(Stored data entries)
-- ==== Sys2Proof/Machine/LocalMem.lean ====
section
/-! DEFINITION. Local loads and stores, gathers and scatters (R220 to R223). -/

namespace Sys2Proof.Machine

/-- A zero-extending load (R221). -/
def loadU (d a : Fin 32) (b : Core → Word) (n : Nat) : State → Run State := onCore fun c => do
  let v ← readLocal c (c.xN a) (b c).toNat n
  return c.setX d (word v)
/-- A sign-extending load (R221). -/
def loadS (d a : Fin 32) (b : Core → Word) (n : Nat) : State → Run State := onCore fun c => do
  let v ← readLocal c (c.xN a) (b c).toNat n
  return c.setX d (BitVec.ofInt 64 (sintN (8 * n) v))
/-- A store of an x register's low bytes (R221). -/
def storeX (d a : Fin 32) (b : Core → Word) (n : Nat) : State → Run State := onCore fun c =>
  writeLocal c (c.xN a) (b c).toNat n (c.xN d)

/-- VLD (R221); the address is checked before the push of a bound destination (DESIGN CHOICE, log 79). -/
def loadV (d a b : Fin 32) (c : Core) : Run Core := do
  let v ← readLocal c (c.xN a) (c.xN b) 16
  writeV d (BitVec.ofNat 128 v) c
/-- VST (R221). -/
def storeV (d a b : Fin 32) (c : Core) : Run Core := do
  acquireHold c
  let la ← localAddr (c.xN a) (c.xN b)
  let (bf, o) ← checkLocal c true la 16
  heldStall c bf o 16
  let (v, c') ← readV d c
  return c'.storeLocal bf o 16 v.toNat

/-- The addresses of the lanes of a gather or scatter, all checked first (R222). -/
def laneAddrs (c : Core) (write : Bool) (base : Nat) (e : Nat) (offs : List Nat) : Run (List (Nat × Nat)) :=
  offs.mapM fun o => do
    let la ← localAddr base o
    checkLocal c write la e

/-- VLDX (R222): a bound vb is popped first, then the lanes' addresses are checked, then a bound destination is pushed (DESIGN
CHOICE, log 79). -/
def gather (d a b : Fin 32) (e : Fin 4) (c : Core) : Run Core := do
  acquireHold c
  let (ov, c) ← readV b c
  let n := widthOf e
  let addrs ← laneAddrs c false (c.xN a) n (lanes ov (8 * n))
  writeV d (ofLanes (8 * n) (addrs.map fun (bf, o) => c.loadLocal bf o n)) c
/-- VSTX: lanes are written in rising order, so the highest of two that name the same bytes stands (R222). Windows are popped
before the lanes' addresses are checked (log 79). -/
def scatter (d a b : Fin 32) (e : Fin 4) (c : Core) : Run Core := do
  acquireHold c
  let (vs, c) ← readVs [b, d] [] c
  let ov := vs.headD 0
  let dv := vs.getD 1 0
  let n := widthOf e
  let addrs ← laneAddrs c true (c.xN a) n (lanes ov (8 * n))
  addrs.forM fun (bf, o) => heldStall c bf o n
  return (addrs.zip (lanes dv (8 * n))).foldl (fun c ((bf, o), v) => c.storeLocal bf o n v) c

/-- LD.nN (R221). -/
def execLdN (g : Guard) (d : Fin 32) (a : Fin 32) (b : Fin 32) (w : Fin 4) (s : State) : Host.Outcome State Fault Refusal :=
  runOn (.ldN g d a b w) (loadU d a (·.opX b) (widthOf w)) s

/-- LD.iN (R221). -/
def execLdI (g : Guard) (d : Fin 32) (a : Fin 32) (b : Fin 32) (w : Fin 4) (s : State) : Host.Outcome State Fault Refusal :=
  runOn (.ldI g d a b w) (loadS d a (·.opX b) (widthOf w)) s

/-- LD.nN with a constant (R221). -/
def execLdCw (g : Guard) (d : Fin 32) (a : Fin 32) (cw : Fin 256) (w : Fin 4) (s : State) : Host.Outcome State Fault Refusal :=
  runOn (.ldCw g d a cw w) (loadU d a (·.opCw cw) (widthOf w)) s

/-- ST (R221). -/
def execSt (g : Guard) (d : Fin 32) (a : Fin 32) (b : Fin 32) (w : Fin 4) (s : State) : Host.Outcome State Fault Refusal :=
  runOn (.st g d a b w) (storeX d a (·.opX b) (widthOf w)) s

/-- ST with a constant (R221). -/
def execStCw (g : Guard) (d : Fin 32) (a : Fin 32) (cw : Fin 256) (w : Fin 4) (s : State) : Host.Outcome State Fault Refusal :=
  runOn (.stCw g d a cw w) (storeX d a (·.opCw cw) (widthOf w)) s

/-- VLD (R221). -/
def execVld (g : Guard) (d : Fin 32) (a : Fin 32) (b : Fin 32) (s : State) : Host.Outcome State Fault Refusal :=
  runOn (.vld g d a b) (onCore (loadV d a b)) s

/-- VST (R221). -/
def execVst (g : Guard) (d : Fin 32) (a : Fin 32) (b : Fin 32) (s : State) : Host.Outcome State Fault Refusal :=
  runOn (.vst g d a b) (onCore (storeV d a b)) s

/-- VLDX (R222). -/
def execVldx (g : Guard) (d : Fin 32) (a : Fin 32) (b : Fin 32) (e : Fin 4) (s : State) : Host.Outcome State Fault Refusal :=
  runOn (.vldx g d a b e) (onCore (gather d a b e)) s

/-- VSTX (R222). -/
def execVstx (g : Guard) (d : Fin 32) (a : Fin 32) (b : Fin 32) (e : Fin 4) (s : State) : Host.Outcome State Fault Refusal :=
  runOn (.vstx g d a b e) (onCore (scatter d a b e)) s

end Sys2Proof.Machine
end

#### YOUR INSTRUCTIONS
Within the records above, count each line holding "DESIGN". Write down only the number.

#### OUTPUT FOR THIS EXERCISE
2